The compiler should have made an 'obj' directory, now lets go into it and give permission to run everything inside:
`# cd ./obj`
`# chmod 755 ./*`

Now lets run it! It should give get the 'First ObjC Program' message in the console:
`# ./exampleapp`

GREAT! You should see a "First ObjC Program" in the console. You have written your first application. The next step is to read the manual from GNUstepand good luck with your learning. :stud

*Note to Programmers:*

You can compile code which uses the "Grand Central Dispatch" framework. You simply have to install it through ports. (Reference: Link)
Be mindful that there will be some functions that you find in Xcode missing in GNUStep.
There are other Objective-C Run-time Frameworks available if GNUStep doesn't meet your requirements. Try CocoTron.


----------



## torr_from_fallout2 (May 5, 2013)

<Reserved for any addendum steps>


----------



## throAU (May 6, 2013)

Awesome, will give this a shot soon.

Would really like to see Objective-C take off on FreeBSD as it would enable a lot more cross-platform development between OS X and FreeBSD.


----------



## zeissoctopus (May 6, 2013)

Thank you very much! I am waiting for this howto over 1 year.

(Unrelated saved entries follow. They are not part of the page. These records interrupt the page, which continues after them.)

-- ==== Sys2Proof/Machine/Regs.lean ====
section
/-!
DEFINITION. The register tables of the spec as data: for every host-visible register its offset, its fields, their
access code (R11), reset value and what they survive, row by row as the register tables of chapters 01 to 13 print
them; and for every field a name, written BLOCK_REGISTER_FIELD after the spec's `BLOCK[index].REGISTER.FIELD` (R10).
Reserved bits have no row: they read 0 (R10). The block bases and strides are those of R419 and R433.
-/

namespace Sys2Proof.Machine

/-- Where a field of a register lies: the word address of the register, its lowest bit and its width. -/
structure Fld where
  addr : Nat
  lo : Nat
  w : Nat
  deriving DecidableEq, Repr

/-- The access codes of R11. -/
inductive Acc | rw | ro | w1c | wo | rwc | rwl
  deriving DecidableEq, Repr

/-- The Reset column: a number, or where the value comes from (R40). -/
inductive Rst
  | num (v : Nat)
  | image   -- the fabric image (R40)
  | stored  -- a stored NV record
  | otp     -- one-time programmable memory
  | log     -- the Candle log
  | token   -- drawn by the field die
  | fixed   -- fixed by the silicon
  | strap   -- strap pins
  deriving DecidableEq, Repr

/-- The Survives column: which reset classes and low-power states leave the field its value. -/
inductive Surv
  | none    -- nothing
  | low     -- IDLE, STANDBY, SLEEP
  | img     -- FBR and the low-power states
  | fld     -- BOR, WDR, CMR, HFR, PIN and the low-power states (held on the field die)
  | notPor  -- everything but a POR
  | all     -- everything
  deriving DecidableEq, Repr

/-- One field of a register table. -/
structure FDesc where
  lo : Nat
  w : Nat
  acc : Acc
  rst : Rst
  surv : Surv
  deriving DecidableEq, Repr

/-- One register (cnt = 1) or an array of cnt registers stride bytes apart, at an offset inside its block. -/
structure RDesc where
  off : Nat
  cnt : Nat
  stride : Nat
  fields : List FDesc
  deriving DecidableEq, Repr
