/-- A command word reaches its cell (R21, R31, R174): adoption sets the commanded value to the value applied; an
accepted FAULT_CLR leaves FAULT with the commanded value off; under STAY_OFF the write or the adoption releases the
cell from UV_OFF (R159); the cell applies what its state makes of it; the lamp that a write ending a silence turns on does not wait for a phase point
(DESIGN CHOICE, log entry 65), nor does a release (R63). A command off ends the wait of a TSD trip, and a command
on after it turns the switch on at once, LIVE.TSD or not (R52; DESIGN CHOICE, log entry 60). -/
def applyWord (s : State) (n : Chan) (w : CmdWord) : State :=
  let c := s.cell n
  let adopting := w.adopt && ! c.adopted
  let cleared := w.faultClr && (c.latched || c.stalled)
  let taken := adopting && ! silenced c
  let released := c.uvHeld && (w.wrote || adopting) && s.fget (bankOf n) (BANK_SUP_CFG_UV_RESTORE (bankOf n)) == 1 &&
    (s.bank (bankOf n)).restoreMet
  let s1 := s.modCell n (fun c => { c with
    logicCause := w.cause, txn := w.txn,
    adopted := c.adopted || w.adopt, kept := if w.adopt then none else c.kept,
    latched := c.latched && ! cleared, stalled := c.stalled && ! cleared,
    retryCnt := if cleared then 0 else c.retryCnt,
    commanded := if cleared then 0 else if taken then adoptedValue c
      else if (c.adopted || c.state == .config || c.state == .active) && ! w.held then w.value else c.commanded,
    applied := if taken then adoptedValue c else c.applied, heldDuty := if taken then none else c.heldDuty,
    markers := if w.marker then c.markers + 1 else c.markers, sinceMarker := if w.marker then 0 else c.sinceMarker,
    count := if w.ctrClr then 0 else c.count, gap := if w.ctrClr then false else c.gap,
    alarm := c.alarm && ! w.wrote && ! cleared,
    policyAct := c.policyAct && ! w.wrote, tComp := if w.wrote ∧ c.policyAct then 0 else c.tComp,
    uvHeld := c.uvHeld && ! released, live := if released then setBit c.live FL_UV_OFF false else c.live })
  if cleared ∨ w.txn ≠ c.txn ∨ w.cause ≠ c.logicCause ∨ taken then s1.reselect n
  else if c.state = .active then
    let v := s1.valueOf n .active .none
    let s2 := s1.modCell n (fun d => { d with applied := v, retryOff := if v = 0 then none else d.retryOff })
    s2.settle n (w.value ≠ 0 && c.applied = 0 && ! released)
  else s1.settle n false

/-- A configuration pairs a bank (table PAIR.CFG). -/
def pairedIn (b : Bank) (copy : List (Nat × Word)) : Bool :=
  (sparseGet resetWord copy PAIR_CFG_EN.addr).getLsbD 0 && (sparseGet resetWord copy PAIR_CFG_EN.addr).getLsbD (4 + b.val)

/-- The place of a downward frame passes at the field die (R25, R26, R31): a heartbeat it was to carry is received or missed,
and a gap of more than 60 us between fuse-step markers breaks their row. -/
def frameSlot (s : State) (b : Bank) (heartbeat received : Bool) : State :=
  let s1 := s.modBank b (fun k => { k with
    missed := if heartbeat then (if received then 0 else k.missed + 1) else k.missed
    present := if heartbeat then (if received then k.present + 1 else 0) else k.present
    hbNext := ! heartbeat })
  s1.forEach (bankChans b) (fun s n => s.modCell n (fun c => { c with
    sinceMarker := min (c.sinceMarker + 10) 150, markers := if 60 ≤ c.sinceMarker then 0 else c.markers }))

/-- No downward frame comes at a boundary, because the logic side is in reset (R24, R25). -/
def emptySlots (s : State) : State :=
  s.forEach allBanks (fun s b => if (s.bank b).running then s.frameSlot b (s.bank b).hbNext false else s)
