/-- SEQUENCE_PASS_START (R125, R127, R132): a pass is due, at a period tick or at the end of the previous pass, q
quarters of a us into the fabric cycle. A tick within a calibration is skipped uncounted (R133). The entries committed take
effect. -/
def sequencePassStart (s : State) (b : Bank) (q : Nat) : State :=
  let k := s.bank b
  let m := s.meas[b]
  let t := s.now + q
  if ¬ k.running ∨ k.configuring ∨ s.fget b (BANK_SEQ_CTRL_RUN b) = 0 ∨ ¬ s.sequencesRun ∨ m.startDue ∨ ¬ s.onTick b t then s
  else if m.passing then s.skipTick b
  else if m.cal ≠ .none then s
  else
    let s1 := s.modMeas b (fun m => { m with
      seq := Vector.ofFn (fun i => sparseGet resetWord k.copy (BANK_SEQ_INPUT b i).addr)
      len := s.fget b (BANK_SEQ_CTRL_LEN_M1 b) + 1, passing := true, next := 0, passStart := t, tried := false
      stepped := false })
    let s2 := s1.forEach (List.range 16) (fun s j => s.setFeed (unitOf b j) (seqFeed s.meas[b] j) false t)
    let s3 := s2.putB (BANK_SEQ_STAT_RUNNING b) true
    if s3.meas[b].cur.isNone then s3.nextConv b t else s3

/-- A trigger reaches an injected entry at a time (R129, R133): it becomes pending, is held through a calibration, or
is lost. -/
def trigger (s : State) (b : Bank) (k : Fin 8) (t : Nat) : State :=
  let m := s.meas[b]
  if ¬ (s.bank b).running then s
  else if m.cal = .draining ∨ m.cal = .busy then
    if k ∈ m.held.map (·.1) then s.addWrap (BANK_INJ_STAT_LOST b) 1
    else ((s.modMeas b (fun m => { m with held := insertTrig (k, t) m.held })).addWrap (BANK_INJ_STAT_LATE b) 1).notePending b
  else if k ∈ m.pending.map (·.1) then s.addWrap (BANK_INJ_STAT_LOST b) 1
  else (s.modMeas b (fun m => { m with pending := insertTrig (k, t) m.pending })).notePending b

/-- Triggers that reach a bank at one instant (R129): then an idle converter takes up the first. -/
def triggers (s : State) (b : Bank) (ks : List (Fin 8)) (t : Nat) : State :=
  let s1 := s.forEach ks (fun s k => s.trigger b k t)
  if s1.meas[b].cur.isNone ∧ s1.meas[b].pending ≠ s.meas[b].pending then s1.nextConv b t else s1

/-- The entries of a bank that a trigger of the table of R128 triggers: those with its TRIG code and, for an event of a cell, with
the cell as SRC; ascending. -/
def triggered (s : State) (b : Bank) (trig : Nat) (src : Option (Fin 8)) : List (Fin 8) :=
  (List.finRange 8).filter (fun k => bits (s.injWord b k) 20 4 == trig && src.all (fun c => bits (s.injWord b k) 24 3 == c.val))

/-- An event of the running fabric cycle triggers entries (R128): a Wick edge those with its code after INJ_DLY. The instant within
the cycle comes with INJ_TRIGGER; entries of one delay are triggered at one instant (DESIGN CHOICE, log entry 62). -/
def armTriggers (s : State) (b : Bank) (trig : Nat) (src : Option (Fin 8)) : State :=
  if ¬ (s.bank b).running then s else
  let ks := s.triggered b trig src
  let dly (k : Fin 8) : Nat := s.fget b (BANK_INJ_DLY_DELAY b k)
  s.modMeas b (fun m => { m with
    due := m.due ++ ((ks.map dly).eraseDups.map (fun d => (ks.filter (fun k => dly k == d), s.now + d))) })

/-- INJ_TRIGGER (R128, R129): the trigger of entry k for which an event of the field die has made it due, at the end of its delay,
with the entries the same event triggers at the same instant. -/
def injTrigger (s : State) (b : Bank) (k : Fin 8) (q : Nat) : State :=
  match s.meas[b].due.find? (fun d => decide (k ∈ d.1) && decide (d.2 ≤ s.now + q)) with
  | some d => (s.modMeas b (fun m => { m with due := m.due.erase d })).triggers b d.1 (s.now + q)
  | none => s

May you tech our how to compile GNUstep with libobjc2 and Clang from FreeBSD 9.1 base?


----------



## torr_from_fallout2 (May 8, 2013)

Thanks guys!

I agree - I am wanting to port some Mac OS X code into FreeBSD and have been surprised at the lack of resources which is why I decided to write this.

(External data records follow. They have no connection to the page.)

/-- A node processes its sector (R256, R257, R262, R271, R272, R275, R277, R279). -/
def nodeSector (s : State) (f : NodeFrame) (sec : List Byte) : State :=
  let hctl := leField sec 2 2
  let good := crc16Ends sec
  let low := decide (f.claim < s.get RING_CLAIM_CLAIM)
  let admitted := natBit hctl 1
  let ident := ! admitted || natBit hctl 4
  let c := f.cycleNo
  let ok := s.mode == .startup || s.mode == .run || s.mode == .test || s.mode == .recovery
  let acc := admitted && ! natBit hctl 2 && natBit hctl 3 && ! low && good && ok && s.ring.lastAcc != some c
  let s1 := if good then s else s.addSat (RING_CRC_ERR_SECT f.port) 1
  let s2 := if good ∧ admitted then s1.setMismatch (natBit hctl 2) else s1
  let s3 := s2.put RING_STAT_STATE (if admitted then 7 else 6)
  let s4 := if acc ∨ (s3.isSet RING_NODE_MISMATCH ∧ ¬ low) then s3.refreshSeat 3 else s3
  let changed := s4.ring.reported.isSome && s4.ring.reported != some s4.identity
  let pub := s4.inputsAt f.tCycle
  let nsw := ofBits [true, acc, s4.isSet RING_NODE_MISMATCH, s4.isSet RING_STAT_UNSYNC, low, pub.stale, ident, changed] +
    256 * s4.get SYS_MODE_MODE + 2048 * (s4.turning 0 || s4.turning 1).toNat + 4096 * (! good).toNat
  let bs := s4.identityBytes
  let slots := (List.range (sectorPts sec)).map (fun p =>
    if ident then (bs.getD (2 * p) 0).toNat + 256 * (bs.getD (2 * p + 1) 0).toNat else pub.ins.getD p 0)
  s4.modRing (fun r => { r with
    lastCyc := some c, lastAcc := if acc then some c else r.lastAcc
    accepted := if acc then r.accepted ++ [(4 * f.tCycle + 125 * f.cycleT, sectorSlots sec)] else r.accepted
    reported := if ident then some s4.identity else r.reported, nsw := nsw, inSlots := slots })

/-- The sectors of a frame as a node sends them on: its own replaced (R256). -/
def sectorsOut (s : State) (f : NodeFrame) : List (List Byte) :=
  let g := f.cycleNo % 8
  let att := (s.inputsAt f.tCycle).att
  let q := (List.range 8).foldr (fun j v => att.getD (8 * g + j) 0 + 4 * v) 0
  f.body.1.map (fun sec => if sectorAddr sec = s.get RING_NODE_ADDR then nodeSectorBytes sec s.ring.nsw q g s.ring.inSlots else sec)

/-- The unit priority (R300). -/
def prio (s : State) : Nat := s.get PAIR_STAT_PRIO

/-- The unit's epoch, in its claim (R318). -/
def epoch (s : State) : Nat := s.get PAIR_CLAIM_CLAIM / 256

/-- The epoch changes (R318): the claim, its NV copy, and the claim a paired head sends. -/
def setEpoch (s : State) (e : Nat) : State :=
  let e := min e 0xFFFFFF
  let s1 := (s.put PAIR_CLAIM_CLAIM (256 * e + s.prio)).modNv (fun n => { n with epoch := e }) |>.putWord .epoch
  if s1.isHead then s1.put RING_CLAIM_CLAIM (256 * e + s.prio) else s1

/-- The epoch of a ring frame's claim is noted (R318); a unit starts from the first it sees after a full reset if that is the
largest it knows. -/
def noteRingEpoch (s : State) (e : Nat) : State :=
  let s1 := s.modPair (fun p => { p with ringEpoch := some (max (p.ringEpoch.getD 0) e) })
  if s.pair.ringEpoch.isNone ∧ s.epoch < e then s1.setEpoch e else s1

/-- A head that does not send, or that meets its partner's frame, forwards it untouched: a standby sees the claim, what the frame
carries, and disciplines its device time (R296, R318 to R320). -/
def standbyForward (s : State) (f : NodeFrame) : State :=
  if ! f.hcrcOk then (s.addSat (RING_CRC_ERR_HDR f.port) 1).forwardAll f
  else
    let s1 := s.noteRingEpoch (f.claim / 256)
    let s2 := (s1.noteSof f).forwardAll f
    if f.ftype = 1 ∧ natBit f.flags 0 ∧ ! s.sends then
      (s2.modRing (fun r => { r with seen := some (f.cycleNo, f.tSof, f.body.1.map (fun sec => (sectorAddr sec, leField sec 2 2))) })).discipline f
    else s2

/-- A CYCLE frame with a correct HCRC passes a node (R259, R262, R271, R283, R288): it processes its sector once per cycle, or in
both copies in compatibility mode, and the service block. -/
def nodeCycle (s : State) (f : NodeFrame) : State :=
  let s1 := s.put RING_LOOP_NS f.loopNs
  let s2 := s1.modRing (fun r => { r with
    seenCyc := f.cycleNo, unwrapAt := if natBit f.flags 5 ∧ r.unwrapAt.isNone then some ((f.cycleNo + 2) % 4294967296) else r.unwrapAt })
  let again := s2.ring.lastCyc = some f.cycleNo ∧ ! natBit f.flags 3
  let (s3, secs) := match f.sectorFor (s2.get RING_NODE_ADDR) with
    | some sec =>
      if ! s2.nodeRuns ∨ ! natBit f.flags 0 ∨ again then (s2, f.body.1)
      else
        let t := (s2.discipline f).nodeSector f sec
        (t, t.sectorsOut f)
    | none => (s2, f.body.1)
  let s4 := s3.nodeService f.port f.body.2
  s4.forward f (secs.flatten ++ s4.svcBytes f.body.2)

/-- A frame that the head has sent comes back to it, and is removed (R296): a wrong HCRC or a wrong CRC of the service block is
counted (table RING.CRC_ERR); the sectors are counted where they are published. -/
def ownFrame (s : State) (f : NodeFrame) : State :=
  if ! f.hcrcOk then s.addSat (RING_CRC_ERR_HDR f.port) 1
  else if f.ftype = 1 ∧ ! crc32Ends f.body.2 then s.addSat (RING_CRC_ERR_SECT f.port) 1
  else s

/-- NODE_SECTOR_PROCESS (R254, R255, R259, R262, R271, R275, R277, R279, R280, R283, R287, R288): a frame passes a node or a
standby. A node keeps the highest claim of every frame with a correct HCRC; behind a closed bypass it does no more. A frame
with a wrong HCRC, and one that is no CYCLE frame, is forwarded untouched. -/
def nodeSectorProcess (s : State) (f : NodeFrame) : State :=
  if ! s.inReset && s.isHead && s.ring.bypassOpen then
    (if s.sends == natBit f.flags 4 && s.isSet PAIR_CFG_EN then s.standbyForward f else s.ownFrame f)
  else if ! s.ringOn ∨ ! s.isNode then s
  else if ! f.hcrcOk then
    let s1 := s.addSat (RING_CRC_ERR_HDR f.port) 1
    if s.nodeIn then s1.forwardAll f else s1
  else
    let s1 := s.noteClaim f
    if ! s.nodeIn then s1
    else
      let s2 := s1.noteSof f
      if f.ftype = 1 then s2.nodeCycle f else s2.forwardAll f

/-- NODE_OUT_APPLY (R262, R275, R276): at the boundary at or after T_{c+1} each OUT value accepted in cycle c is a write of seat
3 to its cell; in the first accepted cycle the cells of seat 3 are adopted before. -/
def nodeOutApply (s : State) : State :=
  match s.ring.accepted with
  | [] => s
  | (t4, vs) :: rest =>
    if s.inReset ∨ 4 * s.devTime s.boundaryTime < t4 then s
    else
      let mine := allChans.filter (fun n => s.owner n == 3)
      let s1 := if s.ring.adoptDue then s.forEach mine (fun s n => (s.adoptCell n).putB (CELL_STATE_ADOPTED n) true) else s
      let s2 := s1.modRing (fun r => { r with accepted := rest, adoptDue := false })
      s2.forEach allChans (fun s n =>
        let v := vs.getD n.val 0
        if s.outCheck 3 n (BitVec.ofNat 32 v) = 0 then s.postOut n v false else s.addSat RING_NODE_OUT_REFUSED 1)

Sadly, I originally tried installing GNUStep from ports and it didn't work, I wasn't able to get it working with Clang either sadly. I created this threadbecause of my problem.

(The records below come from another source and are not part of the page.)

-- ==== Sys2Proof/Machine/Boundary.lean ====
section
/-!
DEFINITION. The fabric-cycle boundary (R18 to R21, R32, R37, R167, R170): the mode commands, the commit of the shadow values
and of what else waits, the publications, and one downward frame for each bank.
-/

namespace Sys2Proof.Machine

namespace State

/-- What waits for the commit beside the modes and the resets takes effect (R145, R174, R372). -/
def commitAct (t : Nat) (s : State) : CommitAct → State
  | .adopt n => s.adoptCell n
  | .statClose u => s.closeUnit u .host t
  | .field f v => s.put f v
  | .cwStore => s.cwBegin
  | _ => s

/-- A reset waits for the commit (R343, R355). -/
def resetDue (s : State) : Bool := s.commits.any (fun a => a == .hfr || a == .bootRetry)

/-- A host full reset at the commit (R343); with BOOT_RETRY, FAIL_CNT reads 0 before it (R355). -/
def commitReset (s : State) : State :=
  (if s.commits.contains .bootRetry then s.put SYS_BOOT_STAT_FAIL_CNT 0 else s).fullReset .hfr 0 false

/-- The commit (R18, R37): modes first (R167), then the shadow values, then what else waits; values accepted too late for it
wait for the next (R21). -/
def commitAll (s : State) : State :=
  let t := s.boundaryTime
  let acts := s.commits
  let s1 := s.commitModes
  let s2 := s1.commitPending [] t
  let s3 := acts.foldl (commitAct t) { s2 with commits := [] }
  { s3.dmaCommit with shadow := s3.shadowLate, shadowLate := [] }

/-- IBEX engines that have not written their command words by the boundary are counted (R20). Engine 2b serves cells 0 to 3
of bank b, engine 2b + 1 cells 4 to 7. -/
def countOverruns (s : State) (ovrn : BitVec 8) : State :=
  s.forEach allBanks (fun (s : State) (b : Bank) =>
    let s1 := if ovrn.getLsbD (2 * b.val) then s.addSat (BANK_LINK_ERR_OVERRUN_A b) 1 else s
    if ovrn.getLsbD (2 * b.val + 1) then s1.addSat (BANK_LINK_ERR_OVERRUN_B b) 1 else s1)

/-- One frame for each bank (R18, R24). In SLEEP the last command words are repeated (R360); in VOTIVE MARKHOR writes them and
no engine can overrun (R354). -/
def sendFrames (s : State) (ovrn : BitVec 8) : State :=
  let asleep := s.sleeping
  let held := s.mode == .votive
  s.forEach allBanks (fun (s : State) (b : Bank) =>
    s.sendDown b (asleep || (! held && ovrn.getLsbD (2 * b.val))) (asleep || (! held && ovrn.getLsbD (2 * b.val + 1))))

/-- The time of each seat since its last counted refresh (R32, R170, R221); suspended in SLEEP (R360). -/
def ageSeats (s : State) : State :=
  if s.sleeping then s
  else
    let s1 := s.forEach allSeats (fun (s : State) (x : Seat) =>
      if s.seatFresh[x] then s.putB (SEAT_STAT_TIMED_OUT x) false else s)
    { s1 with
      seatAge := Vector.ofFn (fun (x : Seat) => if s.seatFresh[x] then 0 else s.seatAge[x] + 10)
      seatFresh := Vector.replicate 4 false }

/-- LINK.SINCE_LOSS of each bank counts (table LINK). -/
def ageLinks (s : State) : State :=
  s.forEach allBanks (fun (s : State) (b : Bank) =>
    match (s.lbank b).sinceLoss with
    | none => s
    | some k => (s.modLbank b (fun l => { l with sinceLoss := some (k + 10) })).showSinceLoss b)

/-- A field die that does not run sends no upward frame (R24): the heartbeats it was to carry are missed (R25). -/
def missUp (s : State) : State :=
  s.forEach allBanks (fun (s : State) (b : Bank) =>
    if (s.bank b).running then s
    else s.modLbank b (fun l => { l with missed := if l.hbNext then l.missed + 1 else l.missed, hbNext := ! l.hbNext }))

/-- Time windows that are not open are open from the first boundary after their configuration took effect (R145); after a loss of
the link they wait for their first sample, and in STANDBY and SLEEP none is open (R151, R356). `old` is the state before the boundary's commit. -/
def openTimeWindows (s old : State) (t : Nat) : State :=
  if ! s.fabLoaded ∨ s.mode = .boot ∨ s.mode = .votive ∨ ! s.sequencesRun then s
  else s.forEach (List.finRange 96) (fun (s : State) (u : Unit96) =>
    if old.winMode u = 1 ∧ s.winMode u = 1 ∧ ! s.units[u].afterLoss then s.openUnit u t else s)

/-- What the clock monitor shows (R331, R332, table CLKMON.STAT): XIN runs within its band, and the deviation of the main
clock. -/
def noteClock (s : State) (xtalOk : Bool) (dev : BitVec 8) : State :=
  let s1 := (s.putB CLKMON_STAT_XTAL_OK xtalOk).put CLKMON_STAT_DEV dev.toNat
  { s1 with xtalSince := if xtalOk then some (s.xtalSince.getD s.boundaryTime) else none }

/-- A fabric cycle ends and the next begins: the time, the cycle number, and what held for the ended cycle only. -/
def nextCycle (s : State) : State :=
  { s with cycle := s.cycle + 1, now := s.now + 40, fuseDone := false, fresh := [], wokeBy := none }

/-- FABRIC_CYCLE_BOUNDARY (R18): the boundary that ends the running fabric cycle, with the engines that have overrun, and what
the clock monitor finds. In a reset of the logic side only time passes, and the field dies miss its frames. -/
def fabricCycleBoundary (s : State) (ovrn : BitVec 8) (xtalOk : Bool) (dev : BitVec 8) : State :=
  if s.inReset then { s.emptySlots with now := s.now + 40 }
  else if s.resetDue then { s.commitReset.emptySlots with now := s.now + 40 }
  else
    let t := s.boundaryTime
    let awake := ! s.sleeping
    let s1 := if awake ∧ s.mode ≠ .votive then s.countOverruns ovrn else s
    let s2 := ((s1.commitAll.timeBoundary t).noteClock xtalOk dev).openTimeWindows s t
    let s3 := (s2.ageSeats.ageLinks.missUp.noteLifeAlarm.pairNote).nextCycle
    let s4 := if awake then s3.publishOwn t else s3
    (s4.sendFrames ovrn).putB SYS_PWR_STAT_CHANGING false

end State

end Sys2Proof.Machine
end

Hmmm, I tried pkg_info and I didn't see libobjc2 which is problematic as the code I wanted to port is written with the new Objective-C 2.0 ... I will add this to my TODO list to investigate and once I figure it out, I'll post it in this thread. Another TODO item I have is getting 'Grand Central Dispatch' working as well so I can compile code with NSOperation objects.


----------



## kpa (May 8, 2013)

lang/gnustep-base fails to configure with clang(1) and I believe the problem is the CPP variable that is supposed to give the correct invocation of the C preprocessor. With gcc(1) the correct C preprocessor is `gcc -E` but with clang(1) it is `clang-cpp`. The port seems to mistakenly set CPP to `clang -E` even with CPP set to `clang-cpp` in my make.conf(5). See my comment in the PR.


----------